/-- Two vectors of one length with the same bits are equal. -/
theorem bits_ext {X Y : Bits} (hl : X.length = Y.length) (h : ∀ i, getBit X i = getBit Y i) : X = Y := by
  apply List.ext_getElem hl
  intro i h1 h2
  simpa [getBit_lt h1, getBit_lt h2] using h i

@[simp] theorem resized_self (X : Bits) : resized X X.length = X := by simp [resized, zeros]

@[simp] theorem length_setBit (X : Bits) (i : Nat) (b : Bool) : (setBit X i b).length = X.length := by
  unfold setBit; split <;> simp

/-- The bits after `set` (R102). -/
theorem getBit_setBit (X : Bits) (i j : Nat) (b : Bool) :
    getBit (setBit X i b) j = if j = i ∧ i < X.length then b else getBit X j := by
  unfold setBit
  split
  · rename_i h
    by_cases hj : j = i
    · subst hj; simp [getBit, h]
    · simp [getBit, hj, List.getD_eq_getElem?_getD, List.getElem?_set_ne (Ne.symm hj)]
  · rename_i h
    simp [h]

/-! ### Rounding up to whole groups (R14) -/

theorem roundUp4_mod (n : Nat) : roundUp4 n % 4 = 0 := by simp [roundUp4]
theorem le_roundUp4 (n : Nat) : n ≤ roundUp4 n := by simp only [roundUp4]; omega
theorem roundUp4_of_mod {n : Nat} (h : n % 4 = 0) : roundUp4 n = n := by simp only [roundUp4]; omega
theorem ngroups_eq (X : Bits) : ngroups X = (X.length + 3) / 4 := by simp only [ngroups, roundUp4]; omega
theorem roundUp4_length (X : Bits) : roundUp4 X.length = 4 * ngroups X := by simp only [ngroups, roundUp4]; omega
theorem ngroups_of_length {X : Bits} {n : Nat} (h : X.length = 4 * n) : ngroups X = n := by rw [ngroups_eq]; omega

/-- The common width is a positive number of whole groups that holds both operands (R158). -/
theorem cw_spec (A B : Bits) :
    cw A B % 4 = 0 ∧ 4 ≤ cw A B ∧ A.length ≤ cw A B ∧ B.length ≤ cw A B ∧ 4 * ngroups A ≤ cw A B ∧
      4 * ngroups B ≤ cw A B := by
  simp only [cw, roundUp4, ngroups_eq]; omega

theorem cw_comm (A B : Bits) : cw A B = cw B A := by simp only [cw, Nat.max_comm]

/-! ### Groups (R14, R89) -/

@[simp] theorem length_groups (X : Bits) : (groups X).length = ngroups X := by simp [groups]

@[simp] theorem groups_nil : groups [] = [] := rfl

theorem dig_beyond {X : Bits} {k : Nat} (h : ngroups X ≤ k) : dig X k = 0 := by
  rw [ngroups_eq] at h
  have hz : ∀ j, getBit X (4 * k + j) = false := fun j => getBit_ge (by omega)
  have h0 : getBit X (4 * k) = false := hz 0
  simp [dig, hz, h0]

theorem dig_congr {X Y : Bits} {k l : Nat} (h : ∀ j, j < 4 → getBit X (4 * k + j) = getBit Y (4 * l + j)) :
    dig X k = dig Y l := by
  have h0 : getBit X (4 * k) = getBit Y (4 * l) := h 0 (by omega)
  simp only [dig, h0, h 1 (by omega), h 2 (by omega), h 3 (by omega)]

theorem groups_cons4 (a b c d : Bool) (X : Bits) : groups (a :: b :: c :: d :: X) =
    (BitVec.ofBool d ++ BitVec.ofBool c ++ BitVec.ofBool b ++ BitVec.ofBool a) :: groups X := by
  have hn : ngroups (a :: b :: c :: d :: X) = ngroups X + 1 := by simp only [ngroups_eq, List.length_cons]; omega
  simp only [groups, hn, List.range_succ_eq_map, List.map_cons, List.map_map]
  congr 1

theorem nib_groups (d : Digit) : BitVec.ofBool (d.getLsbD 3) ++ BitVec.ofBool (d.getLsbD 2) ++
    BitVec.ofBool (d.getLsbD 1) ++ BitVec.ofBool (d.getLsbD 0) = d := by
  revert d; decide

@[simp] theorem ofGroups_nil : ofGroups [] = [] := rfl
@[simp] theorem ofGroups_cons (d : Digit) (ds : List Digit) : ofGroups (d :: ds) = nib d ++ ofGroups ds := rfl
theorem ofGroups_append (as bs : List Digit) : ofGroups (as ++ bs) = ofGroups as ++ ofGroups bs := by
  simp [ofGroups, List.flatMap_append]

@[simp] theorem length_nib (d : Digit) : (nib d).length = 4 := rfl

@[simp] theorem length_ofGroups (ds : List Digit) : (ofGroups ds).length = 4 * ds.length := by
  induction ds with
  | nil => rfl
  | cons d ds ih => simp [ih]; omega

/-- Reading back the groups a vector was made of (R89). -/
@[simp] theorem groups_ofGroups (ds : List Digit) : groups (ofGroups ds) = ds := by
  induction ds with
  | nil => rfl
  | cons d ds ih =>
    simp only [ofGroups_cons, nib, List.cons_append, List.nil_append, groups_cons4, ih, nib_groups]

/-- A vector of whole groups is the vector of its groups (R89). -/
theorem ofGroups_groups : ∀ {n : Nat} {X : Bits}, X.length = 4 * n → ofGroups (groups X) = X
  | 0, X, h => by
    have : X = [] := List.eq_nil_of_length_eq_zero (by simpa using h)
    subst this; rfl
  | n + 1, X, h => by
    match X, h with
    | a :: b :: c :: d :: X, h =>
      have hX : X.length = 4 * n := by simp only [List.length_cons] at h; omega
      rw [groups_cons4, ofGroups_cons, ofGroups_groups hX]
      cases a <;> cases b <;> cases c <;> cases d <;> rfl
──────────────────────────────
Find each line in the data above with the word "subst", then copy it.

    · subst hj; simp [getBit, h]
    subst this; rfl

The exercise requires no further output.